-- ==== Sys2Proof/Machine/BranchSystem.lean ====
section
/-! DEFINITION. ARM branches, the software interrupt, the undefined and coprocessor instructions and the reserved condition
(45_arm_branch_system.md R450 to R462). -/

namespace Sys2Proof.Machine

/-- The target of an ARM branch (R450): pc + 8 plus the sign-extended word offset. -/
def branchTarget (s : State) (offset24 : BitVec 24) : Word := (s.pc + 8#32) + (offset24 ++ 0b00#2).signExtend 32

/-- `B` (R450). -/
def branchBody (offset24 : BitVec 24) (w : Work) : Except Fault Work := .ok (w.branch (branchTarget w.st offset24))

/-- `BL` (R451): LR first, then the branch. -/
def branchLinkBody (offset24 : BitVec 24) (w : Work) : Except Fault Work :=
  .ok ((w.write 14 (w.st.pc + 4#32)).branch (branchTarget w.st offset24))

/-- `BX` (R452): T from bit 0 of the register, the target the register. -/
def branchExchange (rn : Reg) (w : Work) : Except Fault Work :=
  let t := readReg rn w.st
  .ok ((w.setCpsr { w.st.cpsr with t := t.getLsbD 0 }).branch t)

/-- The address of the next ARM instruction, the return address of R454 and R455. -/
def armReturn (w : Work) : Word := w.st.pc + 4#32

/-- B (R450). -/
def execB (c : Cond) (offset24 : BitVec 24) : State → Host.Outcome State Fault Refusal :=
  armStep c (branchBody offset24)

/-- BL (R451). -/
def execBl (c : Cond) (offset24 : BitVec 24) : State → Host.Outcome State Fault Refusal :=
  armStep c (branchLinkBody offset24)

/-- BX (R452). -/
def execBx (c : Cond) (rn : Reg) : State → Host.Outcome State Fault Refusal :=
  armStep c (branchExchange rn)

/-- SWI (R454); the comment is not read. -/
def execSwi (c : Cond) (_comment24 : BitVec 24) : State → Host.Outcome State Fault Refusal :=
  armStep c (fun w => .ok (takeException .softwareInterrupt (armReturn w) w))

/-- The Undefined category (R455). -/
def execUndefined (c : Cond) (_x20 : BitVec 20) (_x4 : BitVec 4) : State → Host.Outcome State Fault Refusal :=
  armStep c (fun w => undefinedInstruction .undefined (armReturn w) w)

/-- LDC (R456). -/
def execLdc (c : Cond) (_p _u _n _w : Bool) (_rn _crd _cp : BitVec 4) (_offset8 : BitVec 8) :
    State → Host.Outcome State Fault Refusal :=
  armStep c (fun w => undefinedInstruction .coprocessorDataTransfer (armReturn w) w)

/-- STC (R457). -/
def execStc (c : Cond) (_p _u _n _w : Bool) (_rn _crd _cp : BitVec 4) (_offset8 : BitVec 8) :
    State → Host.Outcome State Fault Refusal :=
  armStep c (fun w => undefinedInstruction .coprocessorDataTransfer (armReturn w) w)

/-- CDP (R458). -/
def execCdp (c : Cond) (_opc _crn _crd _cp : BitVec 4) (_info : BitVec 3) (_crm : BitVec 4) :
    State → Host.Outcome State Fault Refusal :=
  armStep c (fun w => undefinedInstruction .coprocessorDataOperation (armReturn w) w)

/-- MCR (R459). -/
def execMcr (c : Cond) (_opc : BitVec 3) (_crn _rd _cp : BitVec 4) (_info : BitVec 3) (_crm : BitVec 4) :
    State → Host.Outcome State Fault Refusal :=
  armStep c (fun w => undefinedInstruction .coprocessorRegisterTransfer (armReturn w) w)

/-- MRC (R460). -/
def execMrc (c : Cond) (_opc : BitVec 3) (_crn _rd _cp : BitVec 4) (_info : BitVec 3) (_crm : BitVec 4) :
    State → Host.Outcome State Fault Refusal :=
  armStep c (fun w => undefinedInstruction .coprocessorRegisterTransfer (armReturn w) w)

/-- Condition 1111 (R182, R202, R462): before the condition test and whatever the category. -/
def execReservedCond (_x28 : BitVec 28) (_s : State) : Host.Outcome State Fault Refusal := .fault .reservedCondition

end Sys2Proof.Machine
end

*WHAT YOU HAVE TO DO*: All of the entries above need to be retyped exactly.

*ANSWER SPACE*:
-- ==== Sys2Proof/Machine/BranchSystem.lean ====
section
/-! DEFINITION. ARM branches, the software interrupt, the undefined and coprocessor instructions and the reserved condition
(45_arm_branch_system.md R450 to R462). -/

namespace Sys2Proof.Machine

/-- The target of an ARM branch (R450): pc + 8 plus the sign-extended word offset. -/
def branchTarget (s : State) (offset24 : BitVec 24) : Word := (s.pc + 8#32) + (offset24 ++ 0b00#2).signExtend 32

/-- `B` (R450). -/
def branchBody (offset24 : BitVec 24) (w : Work) : Except Fault Work := .ok (w.branch (branchTarget w.st offset24))

/-- `BL` (R451): LR first, then the branch. -/
def branchLinkBody (offset24 : BitVec 24) (w : Work) : Except Fault Work :=
  .ok ((w.write 14 (w.st.pc + 4#32)).branch (branchTarget w.st offset24))

/-- `BX` (R452): T from bit 0 of the register, the target the register. -/
def branchExchange (rn : Reg) (w : Work) : Except Fault Work :=
  let t := readReg rn w.st
  .ok ((w.setCpsr { w.st.cpsr with t := t.getLsbD 0 }).branch t)

/-- The address of the next ARM instruction, the return address of R454 and R455. -/
def armReturn (w : Work) : Word := w.st.pc + 4#32

/-- B (R450). -/
def execB (c : Cond) (offset24 : BitVec 24) : State → Host.Outcome State Fault Refusal :=
  armStep c (branchBody offset24)

/-- BL (R451). -/
def execBl (c : Cond) (offset24 : BitVec 24) : State → Host.Outcome State Fault Refusal :=
  armStep c (branchLinkBody offset24)

/-- BX (R452). -/
def execBx (c : Cond) (rn : Reg) : State → Host.Outcome State Fault Refusal :=
  armStep c (branchExchange rn)

/-- SWI (R454); the comment is not read. -/
def execSwi (c : Cond) (_comment24 : BitVec 24) : State → Host.Outcome State Fault Refusal :=
  armStep c (fun w => .ok (takeException .softwareInterrupt (armReturn w) w))

/-- The Undefined category (R455). -/
def execUndefined (c : Cond) (_x20 : BitVec 20) (_x4 : BitVec 4) : State → Host.Outcome State Fault Refusal :=
  armStep c (fun w => undefinedInstruction .undefined (armReturn w) w)

/-- LDC (R456). -/
def execLdc (c : Cond) (_p _u _n _w : Bool) (_rn _crd _cp : BitVec 4) (_offset8 : BitVec 8) :
    State → Host.Outcome State Fault Refusal :=
  armStep c (fun w => undefinedInstruction .coprocessorDataTransfer (armReturn w) w)

/-- STC (R457). -/
def execStc (c : Cond) (_p _u _n _w : Bool) (_rn _crd _cp : BitVec 4) (_offset8 : BitVec 8) :
    State → Host.Outcome State Fault Refusal :=
  armStep c (fun w => undefinedInstruction .coprocessorDataTransfer (armReturn w) w)

/-- CDP (R458). -/
def execCdp (c : Cond) (_opc _crn _crd _cp : BitVec 4) (_info : BitVec 3) (_crm : BitVec 4) :
    State → Host.Outcome State Fault Refusal :=
  armStep c (fun w => undefinedInstruction .coprocessorDataOperation (armReturn w) w)

/-- MCR (R459). -/
def execMcr (c : Cond) (_opc : BitVec 3) (_crn _rd _cp : BitVec 4) (_info : BitVec 3) (_crm : BitVec 4) :
    State → Host.Outcome State Fault Refusal :=
  armStep c (fun w => undefinedInstruction .coprocessorRegisterTransfer (armReturn w) w)

/-- MRC (R460). -/
def execMrc (c : Cond) (_opc : BitVec 3) (_crn _rd _cp : BitVec 4) (_info : BitVec 3) (_crm : BitVec 4) :
    State → Host.Outcome State Fault Refusal :=
  armStep c (fun w => undefinedInstruction .coprocessorRegisterTransfer (armReturn w) w)

/-- Condition 1111 (R182, R202, R462): before the condition test and whatever the category. -/
def execReservedCond (_x28 : BitVec 28) (_s : State) : Host.Outcome State Fault Refusal := .fault .reservedCondition

end Sys2Proof.Machine
end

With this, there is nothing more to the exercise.